A poem from a few years ago, though one I’ve revisited again and again. Last year I attended a workshop at the Kachemak Bay Writer’s Conference in Homer, AK and there was a fantastic session called, Borderlands: crossing genre lines and creating new forms which was taught by Eva Saulitis. I brought “Medicene” to the workshop with the intention of re-working it and sharing it with the group. The poem changed shape drastically during this workshop as did the poem “A Sudden Decision” which follows.
Medicine
(inspired by “Adaptation” a film based on The Orchid Thief by Susan Orlean)
Last night, a man in a movie told me, “as a screenwriter you first have to identify your genre” and I want to know, does the same apply to writers less concerned with the screen? did Shakespeare fashion himself a dramatist and perhaps scoff at the acclaim given him by poets everywhere whom heard their own voices become magic when singing sweet soliloquies in their sleep?
poets dreaming in mid-summer
beneath hot sheets-
I’m not usually one to ponder greatly things said by men in movies but this one
pressed the urgency of examining questions of genre because this film, as do all mind flexing films, defied the very classification the characters
suggested we take
a closer look
at
what can be said about a movie about a screenwriter trying to adapt a book into a movie? our writer tells us, “the writer is telling about the first cell division on the first day of life on this planet and that the viewer’s existence is entirely dependent on that first adaptation.”
a writer, a mirror, endless sky and swamp
the allusive ghost orchid
and what can be made of
these lines
my own drifting of form
from wide paragraphs of prose
to staircase-shaped
cascading verse-like spells
do I fashion myself
a poet?
if a poem
can be salvaged
excavated
from the dusty ruins
of an abandoned short story
then yes, I can
call myself a poet
and know that
my words
are a hardwood heart
hacked from the rotten bark jacket
of a mountain ash
fallen in a hillside creek
where
water washes away excess
II
hardwood
scavenged from wet hillside forest
taken home to dry
days later
dry hardwood becomes
ghost smoke
and hot air
in a black iron box
redhotcoalfires
snap and swirl
soot smoke moat
rolls cloudy
round
writer’s
pen in hand castle
laid across paper bark
on the stone hearth of the stove
III
But what about Bukowski? What genre better suits the telling of his
L.A. nightmare? His whores? His fuckmachines?

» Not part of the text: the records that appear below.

-- ==== Sys2Proof/Config.lean ====
section
/-! DEFINITION. What an implementation fixes: the parameters of 00_scope.md R13, and the one free value of the
machine, the random byte. -/

namespace Sys2Proof.Config

/-- `MEM_SIZE`: 4096 bytes (00_scope.md R13, 10_state.md R30). -/
def memSize : Nat := 0x1000

/-- `ENTRY`: where a program is loaded and PC starts (00_scope.md R13, 20_memory.md R93). -/
def entry : Nat := 0x200

/-- `FONT_BASE` (00_scope.md R13, 10_state.md R54). -/
def fontBase : Nat := 0x050

/-- `MAX_PROGRAM` = MEM_SIZE - ENTRY = 3584 bytes (00_scope.md R13, 70_reset_and_hazards.md R355). -/
def maxProgram : Nat := memSize - entry

/-- The default contents of `FONT`, 16 glyphs of 5 bytes (10_state.md R55, R56; log entry 3). -/
def font : List Byte :=
  [0xF0, 0x90, 0x90, 0x90, 0xF0] ++ -- 0
  [0x20, 0x60, 0x20, 0x20, 0x70] ++ -- 1
  [0xF0, 0x10, 0xF0, 0x80, 0xF0] ++ -- 2
  [0xF0, 0x10, 0xF0, 0x10, 0xF0] ++ -- 3
  [0x90, 0x90, 0xF0, 0x10, 0x10] ++ -- 4
  [0xF0, 0x80, 0xF0, 0x10, 0xF0] ++ -- 5
  [0xF0, 0x80, 0xF0, 0x90, 0xF0] ++ -- 6
  [0xF0, 0x10, 0x20, 0x40, 0x40] ++ -- 7
  [0xF0, 0x90, 0xF0, 0x90, 0xF0] ++ -- 8
  [0xF0, 0x90, 0xF0, 0x10, 0xF0] ++ -- 9
  [0xF0, 0x90, 0xF0, 0x90, 0x90] ++ -- A
  [0xE0, 0x90, 0xE0, 0x90, 0xE0] ++ -- B
  [0xF0, 0x80, 0x80, 0x80, 0xF0] ++ -- C
  [0xE0, 0x90, 0x90, 0x90, 0xE0] ++ -- D
  [0xF0, 0x80, 0xF0, 0x80, 0xF0] ++ -- E
  [0xF0, 0x80, 0xF0, 0x80, 0x80]    -- F

/-- `RandomByte`: draw number `k` of the oracle, "any value 0..255, under no law" (41_alu.md R193, 92 D20).
A FREE VALUE: it has no body, so no proof can see which byte it is (log entry 1). -/
opaque randomByte : Nat → Byte

end Sys2Proof.Config

namespace Sys2Proof

/-- `STACK_DEPTH`: 16 or 32, "the only other value the source allows" (10_state.md R41, 92 D8). -/
inductive StackDepth where
  | d16
  | d32
deriving DecidableEq, Repr

/-- `DRAW_EDGE`: the sprite's policy at the screen's edges (43_display.md R245, R246). -/
inductive DrawEdge where
  | clip
  | wrap
deriving DecidableEq, Repr

/-- The named parameters of 00_scope.md R13 that are not fixed (log entry 2). -/
structure Params where
  /-- `STACK_DEPTH` (92 D8). -/
  stackDepth         : StackDepth
  /-- `FX1E_SETS_VF` (42_index_memory.md R222, 92 D12). -/
  fx1eSetsVf         : Bool
  /-- `DRAW_EDGE` (92 D18). -/
  drawEdge           : DrawEdge
  /-- `TIMERS_WHILE_PAUSED` (60_exceptions.md R321, 92 D17). -/
  timersWhilePaused  : Bool
  /-- `FONT`: 80 bytes, glyph `d` the five bytes from `5 * d` (10_state.md R55, R56, 92 D24). -/
  font               : Vector Byte 80
deriving DecidableEq, Repr

/-- How many entries STACK has. -/
def StackDepth.toNat : StackDepth → Nat
  | .d16 => 16
  | .d32 => 32

/-- "each with the default this hardware takes" (00_scope.md R13). -/
def Params.standard : Params :=
  { stackDepth := .d16, fx1eSetsVf := false, drawEdge := .clip, timersWhilePaused := false,
    font := ⟨⟨Config.font⟩, rfl⟩ }

/-- STACK_DEPTH as a number. -/
def Params.depth (p : Params) : Nat := p.stackDepth.toNat

end Sys2Proof
end

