/-- M18. -/
theorem test_ld_mem : after 0xF255 (regs [(0, 0x11), (1, 0x22), (2, 0x33), (3, 0x44)] (base.setIdx 0x400))
    (fun t => ([t.readMem 0x400, t.readMem 0x401, t.readMem 0x402, t.readMem 0x403], t.idx)) =
      some ([0x11, 0x22, 0x33, 0], 0x400) := by decide

/-- M23. -/
theorem test_ld_vx_mem : after 0xF165 (bytes 0xFFF [0xAA, 0xBB, 0xCC] (base.setIdx 0xFFF))
    (fun t => ([t.readV 0, t.readV 1, t.readV 2], t.idx)) = some ([0xAA, 0xBB, 0], 0xFFF) := by decide

/-- The glyph of A, 0x082, as 10_state.md R56 lists it, read as data. -/
theorem test_font : after 0xF465 (base.setIdx 0x82) (fun t => [t.readV 0, t.readV 1, t.readV 2, t.readV 3, t.readV 4]) =
    some [0xF0, 0x90, 0xF0, 0x90, 0x90] := by decide

/-! ### Display (95_test_vectors.md 2.5) -/

/-- The sprite of 2.5 at 0x400, I there, and a start position in V2, V3. -/
def sprite (x y : Byte) (s : State) : State := regs [(2, x), (3, y)] ((bytes 0x400 [0xC3, 0x3C] s).setIdx 0x400)

/-- D1. -/
theorem test_cls : after 0x00E0 (base.setDisp (Display.blank.flip 3 4)) (fun t => (t.disp, t.readV vf)) =
    some (Display.blank, 0) := by decide

/-- D4: row 1 and columns 68, 69 are clipped. -/
theorem test_drw_clip : after 0xD232 (sprite 62 31 base) (fun t => (t.disp, t.readV vf)) =
    some ((Display.blank.flip 62 31).flip 63 31, 0) := by decide

/-- D7, and D5's wrapped pixels. -/
theorem test_drw_collision_wrap :
    after 0xD231 (sprite 62 31 (base.setDisp (Display.blank.flip 62 31))) (fun t => (t.disp, t.readV vf)) =
      some (Display.blank.flip 63 31, 1) ∧
    after 0xD232 (sprite 62 31 (withParams { Params.standard with drawEdge := .wrap })) (fun t =>
      [t.pixel 62 31, t.pixel 63 31, t.pixel 4 31, t.pixel 5 31, t.pixel 0 0, t.pixel 3 0, t.pixel 4 0, t.pixel 63 0]) =
      some [true, true, true, true, true, true, false, false] := by decide

/-! ### Keys and timers (95_test_vectors.md 2.6) -/

/-- K1, K2, K4. -/
theorem test_skp : after 0xE09E (regs [(0, 0x15)] (base.setKey (oneKey 5))) (fun t => t.pc) = some 0x204 ∧
    after 0xE09E (regs [(0, 5)] base) (fun t => t.pc) = some 0x202 := by decide

/-- K3. -/
theorem test_sknp : after 0xE0A1 (regs [(0, 5)] base) (fun t => t.pc) = some 0x204 ∧
    after 0xE0A1 (regs [(0, 5)] (base.setKey (oneKey 5))) (fun t => t.pc) = some 0x202 := by decide

/-- K5. -/
theorem test_ld_vx_dt : after 0xF307 (base.setDt 0x3C) (fun t => t.readV 3) = some 0x3C := by decide

/-- K6. -/
theorem test_ld_dt : after 0xF115 (regs [(1, 0x3C)] base) (fun t => t.dt) = some 0x3C := by decide

/-- K7, K8. -/
theorem test_ld_st : after 0xF218 (regs [(2, 5)] base) (fun t => (t.st, t.soundOn)) = some (5, true) ∧
    after 0xF218 (base.setSt 9) (fun t => (t.st, t.soundOn)) = some (0, false) := by decide

/-- K12. -/
theorem test_ld_vx_k : after 0xF30A (base.setKey (oneKey 4)) (fun t => (t.wait, t.waitReg, t.keySnap, t.pc)) =
    some (true, 3, oneKey 4, 0x202) := by decide

/-- A key wait pending in V3 with nothing sampled down. -/
def waiting : State := (base.setWait true).setWaitReg 3

/-- K15: the lowest new key; K13: a held key is no press. -/
theorem test_key_poll :
    after 0 (waiting.setKey ((oneKey 9).set 2 true)) (fun t => (t.readV 3, t.wait, t.pc)) = some (2, false, 0x200) ∧
    after 0 ((waiting.setKey (oneKey 4)).setKeySnap (oneKey 4)) (fun t => (t.readV 3, t.wait)) = some (0, true) := by
  decide

/-- T1, T3, T4, T5. -/
theorem test_tick : ((base.setDt 2).setSt 1).tick = (base.setDt 1).setSt 0 ∧
    (State.reset.setDt 5).tick.dt = 5 ∧
    ((State.construct { Params.standard with timersWhilePaused := true }).setDt 5).tick.dt = 4 ∧
    ((base.setRun .halted).setDt 5).tick.dt = 4 := by decide

/-! ### Loader and run-state (95_test_vectors.md 2.7) -/

/-- A session loaded with CLS. -/
def loaded : Session := { state := State.reset.loadImage [0x00, 0xE0], fresh := false }

/-- R1. -/
theorem test_load : (match (Session.new Params.standard).event (.load [0x00, 0xE0]) with
    | .next (z, .loadOk) => some (z.state.mem, z.state.progLen, z.state.pc, z.state.run) | _ => none) =
    some ([(0x201, 0xE0)], 2, 0x200, .running) := by
  rw [Session.new, ← State.reset_eq_construct]
  decide

/-- Another FONT (00_scope.md R13) is read as data where construction installs it (10_state.md R54). -/
theorem test_other_font : ([0x04F, 0x050, 0x09F, 0x0A0] : List Addr).map
    (State.construct { Params.standard with font := Vector.replicate 80 0xAA }).readMem = [0, 0xAA, 0xAA, 0] := by decide

/-- R6, R7, R9. -/
theorem test_run_state :
    base.setRunState .paused = base.setRun .paused ∧
    (base.setRun .paused).setRunState .running = base ∧
    (base.setRun .halted).setRunState .running = base.setRun .halted := ⟨rfl, rfl, rfl⟩

/-- R10, R11. -/
theorem test_refused_commands :
    loaded.event (.setRunState .halted) = .refused .haltedRequested ∧
    loaded.event (.load [0x00, 0xE0]) = .refused .loadNotFresh := ⟨rfl, rfl⟩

I’ve read his poems, stories, novels, my mind full of raw realism,
the pain of his living dead dreamers spitting dead end dreams
into bourbon bottles full of piss.
I refuse to sort these images into files according to genre. I have read the man’s words, words.

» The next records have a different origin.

-- ==== Sys2Proof/Word.lean ====
section
/-! DEFINITION. The widths the spec treats as bits: bytes of a frame, 16-bit fields, 32-bit registers and 48-bit
hardware addresses (spec 10_state.md R30, 20_memory.md R83). -/

namespace Sys2Proof

/-- One byte of the frame buffer or of the name buffer (R50, R52). -/
abbrev Byte := BitVec 8

/-- A 16-bit field or checksum word (R141). -/
abbrev Half := BitVec 16

/-- A register of the engine (R30). -/
abbrev Word := BitVec 32

/-- A hardware address, first byte most significant (R39). -/
abbrev HwAddr := BitVec 48

end Sys2Proof
end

perhaps Alexi’s work is a better example of what I’m so fired up about
the first words I find on the cover of Alexi’s short story collection are poetry…
Tonto and the Lone Ranger, fistfight in Heaven
not just a title
but an invocation
what I want to know is
When Sherman Alexi applies for a job
what does he write down as his previous employment
Indian? Poet? Storyteller?
I call Alexi a medicine man
making words, magic and medicine
the Movies got hold of
some of his words too
made them into a film full of
Indians telling stories
that some believe
and others turn their backs too
one Indian says to another, “Dammit Thomas, why are you always talking like a goddam medicine man?”

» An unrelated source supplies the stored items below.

/-- R204, R205, R206, 30_encoding.md R126: each turn of ARP_RESOLVE's wait: the budget is used up, or one frame is received and either
matches, which ends the command with the sender's hardware address, or is discarded. -/
def Obligations.ArpResolveWaitTurn : Prop :=
  ∀ s r : State, s.cfg.wf → s.stage = .arpWait → r = ({ s with cnt := s.cnt - 1 } : State).macReceive →
    (s.cnt = 0 →
      exec .arpResolve s = .next { s with result0 := 0, result1 := 0, stage := .idle, done := true }) ∧
    (s.cnt ≠ 0 → 14 < s.nextFrame.length → r.rd16 12 = 0x0806 → r.rd16 20 = 2 → r.rd32 28 = s.arg0 →
      exec .arpResolve s = .next { r with
        result0 := (1 : BitVec 1) ++ (0 : BitVec 15) ++ r.rd16 22, result1 := r.rd32 24, stage := .idle, done := true }) ∧
    (s.cnt ≠ 0 → ¬ (14 < s.nextFrame.length ∧ r.rd16 12 = 0x0806 ∧ r.rd16 20 = 2 ∧ r.rd32 28 = s.arg0) →
      exec .arpResolve s = .next r)

/-- R204, R205: the steps of ARP_RESOLVE carry out the pseudocode of R204 as one piece, in at most `t + 2` steps. -/
def Obligations.ArpResolveMeetsItsPseudocode : Prop :=
  ∀ (s : State) (k : Nat), s.stage = .start → s.arg1.toNat + 2 ≤ k →
    runCommand .arpResolve k s = .next s.wholeArpResolve

/-- 60_exceptions.md R361, R351: the waiting commands end, with at most `t` receive calls for ARP_RESOLVE and `2t` for PING and DNS_RESOLVE. -/
def Obligations.WaitsAreBounded : Prop :=
  ∀ (i : Instr) (s : State), i ∈ [Instr.arpResolve, .ping, .dnsResolve] → s.stage = .start →
    ∃ t, runCommand i (2 * s.arg1.toNat + 3) s = .next t ∧ t.stage = .idle ∧ t.done = true ∧
      receiveCount t.history ≤
        receiveCount s.history + (if i = .arpResolve then s.arg1.toNat else 2 * s.arg1.toNat)

/-! ### IP_SEND -/

/-- 43_ipv4_icmp.md R232, R233: IP_SEND, all of it. Where its checks pass: the header fields, the exchanged addresses, a valid header
checksum, one frame of `34 + plen` bytes; the identifier and the payload stay. Otherwise the error of the first check that fails. -/
def Obligations.IpSendResult : Prop :=
  (∀ (s : State) (c : BitVec 4),
    (s.initialised = false ∧ c = 2) ∨
    (s.initialised = true ∧ (s.arg0.extractLsb' 16 16 ≠ 0 ∨ s.arg1.extractLsb' 8 24 ≠ 0) ∧ c = 3) ∨
    (s.initialised = true ∧ s.arg0.extractLsb' 16 16 = 0 ∧ s.arg1.extractLsb' 8 24 = 0 ∧
      s.cfg.bufSize < 34 + s.arg0.toNat ∧ c = 4) →
    exec .ipSend s = .next { s with
      result0 := 0, result1 := 0, stage := .idle, done := true, err := true, errcode := c }) ∧
  ∀ (s : State) (plen : Nat), s.cfg.wf → s.initialised = true → s.arg0.extractLsb' 16 16 = 0 → s.arg1.extractLsb' 8 24 = 0 →
    plen = s.arg0.toNat → 34 + plen ≤ s.cfg.bufSize →
    ∃ t, exec .ipSend s = .next t ∧
      t = { s with
        frame := t.frame, acc := t.acc, history := s.history ++ [.sent (t.readB 0 (34 + plen))]
        result0 := BitVec.ofNat 32 (34 + plen), result1 := 0, stage := .idle, done := true } ∧
      t.rd8 14 = 0x45 ∧ t.rd8 15 = 0 ∧ t.rd16 16 = BitVec.ofNat 16 (20 + plen) ∧ t.rd16 18 = s.rd16 18 ∧ t.rd16 20 = 0 ∧
      t.rd8 22 = 128 ∧ t.rd8 23 = s.arg1.extractLsb' 0 8 ∧ t.rd32 26 = s.rd32 30 ∧ t.rd32 30 = s.rd32 26 ∧
      t.foldedSum 14 20 = 0xFFFF ∧ t.rd48 0 = s.rd48 6 ∧ t.rd48 6 = s.localMac ∧ t.rd16 12 = 0x0800 ∧
      (∀ x, 34 ≤ x → t.byteB x = s.byteB x)

/-! ### PING -/

/-- R237, R238: a turn of PING's ARP wait: the budget is used up, or the frame does not match, or it matches, and the echo request is
built and sent and the echo wait begins with a fresh counter. -/
def Obligations.PingSendsItsEchoRequest : Prop :=
  ∀ s r : State, s.cfg.wf → s.stage = .arpWait → r = ({ s with cnt := s.cnt - 1 } : State).macReceive →
    (s.cnt = 0 → exec .ping s = .next { s with result0 := 0, result1 := 0, stage := .idle, done := true }) ∧
    (s.cnt ≠ 0 → ¬ (14 < s.nextFrame.length ∧ r.rd16 12 = 0x0806 ∧ r.rd16 20 = 2 ∧ r.rd32 28 = s.arg0) →
      exec .ping s = .next r) ∧
    (s.cnt ≠ 0 → 14 < s.nextFrame.length → r.rd16 12 = 0x0806 → r.rd16 20 = 2 → r.rd32 28 = s.arg0 →
      ∃ t, exec .ping s = .next t ∧
        t = { r with
          frame := t.frame, acc := t.acc, history := r.history ++ [.sent (t.readB 0 42)]
          pingIdseq := s.pingIdseq.extractLsb' 16 16 ++ (s.pingIdseq.extractLsb' 0 16 + 1)
          cnt := s.arg1, stage := .echoWait } ∧
        t.rd48 0 = r.rd48 22 ∧ t.rd48 6 = s.localMac ∧ t.rd16 12 = 0x0800 ∧ t.rd8 14 = 0x45 ∧ t.rd8 15 = 0 ∧ t.rd16 16 = 28 ∧
        t.rd16 18 = 0 ∧ t.rd16 20 = 0 ∧ t.rd8 22 = 128 ∧ t.rd8 23 = 1 ∧ t.rd32 26 = s.localIp ∧ t.rd32 30 = s.arg0 ∧
        t.rd8 34 = 8 ∧ t.rd8 35 = 0 ∧ t.rd16 38 = s.pingIdseq.extractLsb' 16 16 ∧
        t.rd16 40 = s.pingIdseq.extractLsb' 0 16 + 1 ∧ t.foldedSum 34 8 = 0xFFFF ∧ t.foldedSum 14 20 = 0xFFFF ∧
        (∀ x, 42 ≤ x → t.byteB x = r.byteB x))

/-- R238, R239: a turn of PING's echo wait: a match ends with the elapsed iterations, which are at least 1. -/
def Obligations.PingReturnsElapsedIterations : Prop :=
  ∀ s r : State, s.cfg.wf → s.stage = .echoWait → s.cnt.toNat ≤ s.arg1.toNat →
    r = ({ s with cnt := s.cnt - 1 } : State).macReceive →
    (s.cnt = 0 → exec .ping s = .next { s with result0 := 0, result1 := 0, stage := .idle, done := true }) ∧
    (s.cnt ≠ 0 → 14 < s.nextFrame.length → r.rd16 12 = 0x0800 → r.rd8 14 = 0x45 → r.rd8 23 = 1 → r.rd8 34 = 0 →
      r.rd16 38 = s.pingIdseq.extractLsb' 16 16 → r.rd16 40 = s.pingIdseq.extractLsb' 0 16 →
      ∃ t, exec .ping s = .next t ∧
        t = { r with result0 := t.result0, result1 := 0, stage := .idle, done := true } ∧
        t.result0.toNat = s.arg1.toNat - (s.cnt.toNat - 1) ∧ 1 ≤ t.result0.toNat) ∧
    (s.cnt ≠ 0 →
      ¬ (14 < s.nextFrame.length ∧ r.rd16 12 = 0x0800 ∧ r.rd8 14 = 0x45 ∧ r.rd8 23 = 1 ∧ r.rd8 34 = 0 ∧
         r.rd16 38 = s.pingIdseq.extractLsb' 16 16 ∧ r.rd16 40 = s.pingIdseq.extractLsb' 0 16) →
      exec .ping s = .next r)

/-- R238: the steps of PING carry out the pseudocode of R238 as one piece, in at most `2t + 3` steps. -/
def Obligations.PingMeetsItsPseudocode : Prop :=
  ∀ (s : State) (k : Nat), s.stage = .start → 2 * s.arg1.toNat + 3 ≤ k → runCommand .ping k s = .next s.wholePing

/-! ### UDP_SEND and TCP_SEND -/

/-- 44_udp_tcp.md R272, R273, R274: UDP_SEND, all of it: where its checks pass, and the error of the first check that fails. -/
def Obligations.UdpSendResult : Prop :=
  (∀ (s : State) (c : BitVec 4),
    (s.initialised = false ∧ c = 2) ∨
    (s.initialised = true ∧ s.arg1.extractLsb' 16 16 ≠ 0 ∧ c = 3) ∨
    (s.initialised = true ∧ s.arg1.extractLsb' 16 16 = 0 ∧
      (s.cfg.bufSize < s.arg0.toNat + s.arg1.toNat ∨ s.cfg.bufSize < 42 + (s.arg1.toNat + s.arg1.toNat % 2)) ∧ c = 4) →
    exec .udpSend s = .next { s with
      result0 := 0, result1 := 0, stage := .idle, done := true, err := true, errcode := c }) ∧
  ∀ (s : State) (src len p : Nat), s.cfg.wf → s.initialised = true → s.arg1.extractLsb' 16 16 = 0 →
    src = s.arg0.toNat → len = s.arg1.toNat → p = len + len % 2 → src + len ≤ s.cfg.bufSize → 42 + p ≤ s.cfg.bufSize →
    ∃ t, exec .udpSend s = .next t ∧
      t = { s with
        frame := t.frame, acc := t.acc, history := s.history ++ [.sent (t.readB 0 (42 + p))]
        result0 := BitVec.ofNat 32 (42 + p), result1 := 0, stage := .idle, done := true } ∧
      t.rd16 34 = s.rd16 36 ∧ t.rd16 36 = s.rd16 34 ∧ t.rd16 38 = BitVec.ofNat 16 (8 + p) ∧ t.rd16 40 = 0 ∧
      (∀ j, j < len → t.byteB (42 + j) = s.byteB (src + j)) ∧ (len % 2 = 1 → t.byteB (42 + len) = 0) ∧
      t.rd16 16 = BitVec.ofNat 16 (28 + p) ∧ t.rd16 18 = s.rd16 18 ∧ t.rd8 14 = 0x45 ∧ t.rd8 15 = 0 ∧ t.rd16 20 = 0 ∧
      t.rd8 23 = 17 ∧ t.rd8 22 = 128 ∧
      t.rd32 26 = s.rd32 30 ∧ t.rd32 30 = s.rd32 26 ∧ t.foldedSum 14 20 = 0xFFFF ∧
      t.rd48 0 = s.rd48 6 ∧ t.rd48 6 = s.localMac ∧ t.rd16 12 = 0x0800 ∧
      (∀ x, 42 + p ≤ x → t.byteB x = s.byteB x)

/-- R275, 43_ipv4_icmp.md R233: two UDP_SENDs on one staged frame restore the order of the ports and of the addresses, whatever the
operands of the second. -/
def Obligations.TwoUdpSendsRestoreTheOrder : Prop :=
  ∀ (s t u : State) (a0 a1 : Word), s.err = false → exec .udpSend s = .next t → t.err = false →
    exec .udpSend { t with arg0 := a0, arg1 := a1, stage := .start } = .next u → u.err = false →
    u.rd16 34 = s.rd16 34 ∧ u.rd16 36 = s.rd16 36 ∧ u.rd32 26 = s.rd32 26 ∧ u.rd32 30 = s.rd32 30

/-- R284, R285, R283, R274: TCP_SEND, all of it where its checks pass: the payload, the lengths, the acknowledgment advance with its
line-port exception, the checksum; ports, sequence, flags, window, urgent pointer and options stay. The checksum is that of
the staged protocol byte (40_checksum.md R146), so the segment sent verifies where a TCP packet was staged. -/
def Obligations.TcpSendResult : Prop :=
  ∀ (s : State) (src len p hlen : Nat), s.cfg.wf → s.initialised = true → s.arg1.extractLsb' 16 16 = 0 →
    src = s.arg0.toNat → len = s.arg1.toNat → p = len + len % 2 → hlen = (s.rd8 46 >>> 4).toNat * 4 → 20 ≤ hlen →
    src + len ≤ s.cfg.bufSize → 34 + hlen + p ≤ s.cfg.bufSize →
    ∃ t, exec .tcpSend s = .next t ∧
      t = { s with
        frame := t.frame, acc := t.acc, history := s.history ++ [.sent (t.readB 0 (34 + hlen + p))]
        result0 := BitVec.ofNat 32 (34 + hlen + p), result1 := 0, stage := .idle, done := true } ∧
      (∀ j, j < len → t.byteB (34 + hlen + j) = s.byteB (src + j)) ∧
      (len % 2 = 1 → t.byteB (34 + hlen + len) = 0) ∧
      t.rd32 42 = (if s.linePort ≠ 0 ∧ s.rd16 34 = s.linePort then s.rd32 42 else s.rd32 42 + BitVec.ofNat 32 p) ∧
      t.rd16 34 = s.rd16 34 ∧ t.rd16 36 = s.rd16 36 ∧ t.rd32 38 = s.rd32 38 ∧ t.rd32 46 = s.rd32 46 ∧
      (∀ x, 52 ≤ x ∧ x < 34 + hlen → t.byteB x = s.byteB x) ∧
      ocSum ([t.rd16 26, t.rd16 28, t.rd16 30, t.rd16 32, (s.rd8 23).setWidth 16, BitVec.ofNat 16 (hlen + p)] ++
        wordsOf (t.readB 34 (hlen + p))) = 0xFFFF ∧
      (s.rd8 23 = 6 → t.pseudoSum 14 = 0xFFFF) ∧
      t.rd16 16 = BitVec.ofNat 16 (20 + hlen + p) ∧ t.rd16 18 = s.rd16 18 ∧ t.rd8 14 = 0x45 ∧ t.rd8 15 = 0 ∧ t.rd16 20 = 0 ∧
      t.rd8 22 = 128 ∧ t.rd8 23 = 6 ∧
      t.rd32 26 = s.rd32 30 ∧ t.rd32 30 = s.rd32 26 ∧ t.foldedSum 14 20 = 0xFFFF ∧
      t.rd48 0 = s.rd48 6 ∧ t.rd48 6 = s.localMac ∧ t.rd16 12 = 0x0800 ∧
      (∀ x, 34 + hlen + p ≤ x → t.byteB x = s.byteB x)

/-! ### DNS_RESOLVE -/

/-- 45_dns.md R312, R313: the label encoding reads back as the labels, its length is bounded, no label is empty or holds a dot, and a name
with no empty run is its labels joined by dots. -/
def Obligations.LabelEncodingRoundTrips : Prop :=
  ∀ nm : List Byte, nm.length ≤ 255 →
    (∀ k, (dnsTokens nm).length < k → dnsDecode k (dnsEncode nm) = dnsTokens nm) ∧
    (dnsEncode nm).length ≤ nm.length + 2 ∧
    (∀ t ∈ dnsTokens nm, t ≠ [] ∧ (0x2E : Byte) ∉ t) ∧
    ([] ∉ dotRuns nm → [(0x2E : Byte)].intercalate (dnsTokens nm) = nm)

Thomas Builds a Fire talks like a medicine man because
WORDS ARE THE MEDICINE!
One need not wrap such precious objects in junk called genre.
__
His was a sudden decision, though not hasty, as he took one step
across the line
dividing the world
into hemispheres
poetry
and
prose
but when remembering his transcendent dance, such a simple two-step, he could only recall the colors in which his eyes painted the world, not the medium chosen, only the color.